Is the internet down? What do global internet outages reveal about how the internet works and its core vulnerabilities? Craig Barber CITP MCIIS MBCS explains.

“When it comes to automation, human error can still creep in, as, after all, the tools are developed by humans!”

“When it comes to the internet, a road junction is equivalent to a router, connecting lots of different networks together.”

It’s comforting to imagine that the internet is robust and resilient. And, to a degree, it most certainly is. But, during recent years, we’ve seen several high profile global internet outages. They have all been huge inconveniences for users but, searching for the positives, they are all valuable learning opportunities too.

Ten years ago, a Facebook outage might have been little more than a minor inconvenience - the media might not have even picked it up. Yet in October, news of the site going down was everywhere and the fallout was far wider than initially expected.

Not only was Facebook itself interrupted but additional services run by the parent company, including WhatsApp, Instagram and Workplace were also down. Furthermore, the service known as Login with Facebook became unavailable, resulting in many unrelated websites suffering issues when it came to their users attempting to log in. The incident lasted almost six hours, making it the longest stretch of downtime for the company since 2008.

The incident highlighted how reliant we have become on Facebook, not just personally but, in many cases, from a business perspective too. You can easily imagine people around the world asking: ‘Is the internet down?’

The blackout also caused problems in the developing world. For many African communities, WhatsApp and Facebook services are one of only a few platforms available for businesses and charities to keep in touch with the public. For example, you may have seen that the company provides lite versions of their apps for use on older devices, or in areas with spotty connectivity.

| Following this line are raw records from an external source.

/-- A participant's vote on PREPARE, and its new state: a NO keeps a record too, whose outcome is ABORTED (R251, R252). -/
def State.prepare (s : State) (x coord swarm t40 : Nat) (shot : Bool) : Nat × State :=
  let t := expand40 t40 s.dial
  let v := s.voteOn x t
  let s := if v = rOK ∨ v = rECC then (s.readStage x).2 else s
  let r := newRec coord swarm (some (beatUp t))
  if v ≠ rOK then (v, s.addRec { r with outcome := some rABORTED })
  else
    let s := s.setTxn x
      { s.txn x with beat := some (beatUp t), tApply := t, coord := coord, swarm := swarm, shot := shot, reqAt := s.dial,
                     no := s.reqNo + 1 }
    let s := { s with reqNo := s.reqNo + 1 }
    (rOK, (s.setTxnState x tLOCKED).addRec r)

/-- COMMIT reaches a participant; true when it acknowledges. -/
def State.takeCommit (s : State) (coord swarm : Nat) : Bool × State :=
  match s.swarmTxn coord swarm with
  | none => (false, s)
  | some x =>
    if s.txnState x = tLOCKED ∧ s.decided x = false then
      let v := s.txn x
      (true, (s.setTxn x { v with scope := if v.shot then s.hostScope x else 0 }).setTxnState x tCOMMITTED)
    else (false, s)

/-- ABORT reaches a participant (R249): it is late once the decision point has passed. -/
def State.takeAbort (s : State) (coord swarm : Nat) : State :=
  let late := fun (s : State) => (s.swarmFlag R.txnFlags_abort_late).swarmFlag R.txnFlags_orphan
  match s.swarmTxn coord swarm with
  | some x =>
    if s.decided x then late s
    else
      let es := (s.txn x).ents
      ((s.freeTxn x rABORTED).decideRec coord swarm rABORTED).txnOutcome es
  | none =>
    match (s.findRec coord swarm).bind (·.beat) with
    | some b => if b < s.dial + 1024 then late s else s
    | none => s

/-- TXN_DECISION_POINT: B − 1,024 ticks is reached. -/
def execTxnDecisionPoint (t x : Nat) (s : State) : Host.Outcome State Fault Refusal :=
  let s := s.at t
  let v := s.txn x
  match s.txnBeat x with
  | none => .next s
  | some b =>
    if s.dial + 1024 < b then .next s
    else if s.txnState x = tPENDING ∨ s.txnState x = tCOMMITTED then .next (s.setTxn x { v with decided := true, beat := some b })
    else if s.txnState x = tLOCKED then
      let s := (s.freeTxn x rABORTED).setRec v.coord v.swarm fun r => { r with inDoubt := true }
      .next (((s.decideRec v.coord v.swarm rABORTED).swarmFlag R.txnFlags_in_doubt).txnOutcome v.ents)
    else .next s

/-! ### Swarms: the coordinator (R244, R248) -/

def swarmMsg (s : State) (kind dest code : Nat) : SwarmMsg :=
  { kind := kind, sender := s.myId, dest := dest, coord := s.myId, swarm := s.rd R.swmCtl_swarm_no, txn := s.swm.txnNo,
    code := code, t := s.swm.t, shot := s.swm.shot }

def State.setSwm (s : State) (x : SwarmSt) : State := { s with swm := x }

/-- The swarm ends with ABORT flooded. -/
def State.swarmAbort (s : State) : State :=
  let s := s.floodOut (swarmMsg s 5 0xFF 0) none
  let s := (s.wr R.swmStatus_phase 4).wr R.swmCtl_result rABORTED
  let s := s.setSwm { s.swm with running := false }
  if s.swm.self then s.takeAbort s.myId (s.rd R.swmCtl_swarm_no)
  else s.decideRec s.myId (s.rd R.swmCtl_swarm_no) rABORTED

/-- An ACK counts; with all of them by T − G the swarm is committed. -/
def State.countAck (s : State) (d : Nat) : State :=
  let w := s.swm
  if w.acked.contains d then s
  else
    let s := (s.setSwm { w with acked := d :: w.acked }).wr R.swmStatus_acks (w.acked.length + 1)
    if (w.parts.all fun p => (d :: w.acked).contains p) ∧ (w.self = false ∨ (d :: w.acked).contains s.myId) then
      let s := ((s.wr R.swmStatus_phase 3).wr R.swmCtl_result rOK).setSwm { s.swm with running := false }
      if w.self then s else s.decideRec s.myId (s.rd R.swmCtl_swarm_no) rOK
    else s

/-- A YES counts; with all of them COMMIT is flooded. -/
def State.countYes (s : State) (d : Nat) : State :=
  let w := s.swm
  if w.yes.contains d then s
  else
    let s := (s.setSwm { w with yes := d :: w.yes }).wr R.swmStatus_votes (w.yes.length + 1)
    if (w.parts.all fun p => (d :: w.yes).contains p) ∧ (w.self = false ∨ (d :: w.yes).contains s.myId) then
      let s := (s.floodOut (swarmMsg s 3 0xFF 0) none).wr R.swmStatus_phase 2
      if w.self then
        let r := s.takeCommit s.myId (s.rd R.swmCtl_swarm_no)
        if r.1 then r.2.countAck s.myId else r.2
      else s
    else s

/-- The participants that SWM_PART_j names, the coordinator's own bit ignored. -/
def State.swarmParts (s : State) : List Nat :=
  (List.range 255).filter fun d => (s.rd (R.swmPart_part (d / 32))).testBit (d % 32) && decide (d ≠ s.myId)

/-- `go` of SWM_CTL. -/
def State.swarmGo (s : State) : State :=
  let t40 := s.rd R.swmTLo_t_lo + 2 ^ 32 * s.rd R.swmTHi_t_hi
  let parts := s.swarmParts
  let x := s.rd R.swmCtl_txn_no
  let self := s.flag R.swmCtl_self
  let l1 := s.swarmL1
  let g := s.swarmG
  if s.swm.running then s.wr R.swmCtl_result rBUSY
  else if parts = [] then s.wr R.swmCtl_result rRANGE
  else if diff40 t40 s.dial < (4 * l1 + 1792 + g : Nat) then s.wr R.swmCtl_result rRANGE
  else if g < 2 * l1 + 1024 then s.wr R.swmCtl_result rRANGE
  else if self ∧ s.txnState x ≠ tOPEN then s.wr R.swmCtl_result rSTATE
  else
    let s := (s.wr R.swmCtl_swarm_no (s.rd R.swmCtl_swarm_no + 1)).wr R.swmCtl_result rOK
    let s := ((s.wr R.swmStatus_phase 1).wr R.swmStatus_votes 0).wr R.swmStatus_acks 0
    let s := s.setSwm
      { s.swm with running := true, txnNo := x, t := expand40 t40 s.dial, shot := s.flag R.swmCtl_mode, parts := parts,
                   self := self, yes := [], acked := [], guard := g }
    let s := parts.foldl (fun s d => s.sendTo (swarmMsg s 1 d 0)) s
    if self then
      let r := s.prepare x s.myId (s.rd R.swmCtl_swarm_no) t40 s.swm.shot
      if r.1 = rOK then r.2.countYes s.myId else r.2.swarmAbort
    else s.addRec (newRec s.myId (s.rd R.swmCtl_swarm_no) none)

def execSwarmGo (t : Nat) (s : State) : Host.Outcome State Fault Refusal :=
  let s := s.at t
  if s.awake then .next (s.hostCmd 0x40200 fun s => s.swarmGo) else .next s

/-- SWARM_GUARD_EXPIRY: T − G is reached with votes or ACKs outstanding. -/
def execSwarmGuardExpiry (t : Nat) (s : State) : Host.Outcome State Fault Refusal :=
  let s := s.at t
  if s.swm.running ∧ s.swm.t ≤ s.dial + s.swm.guard then .next s.swarmAbort else .next s

/-! ### Swarms: messages received (R246) -/

/-- A routed message that is not for this Hive goes on. -/
def State.passOn (s : State) (m : SwarmMsg) : State := if m.dest = s.myId then s else s.sendTo m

In Zimbabwe, WhatsApp once accounted for almost half of the entire country’s internet traffic and local pharmacies are believed to take prescription orders over the platform. In South Africa, a minister stated that the government needs to do more to support the development of a local social media platform instead of relying on the West.

Understanding a global internet outage

So, what was the cause of the outage which leaves people asking: ‘is the internet down?’ and how can we learn from it? Let’s talk about two common protocols that are often the cause of internet woes and how experts tried to ascertain what was happening at Facebook.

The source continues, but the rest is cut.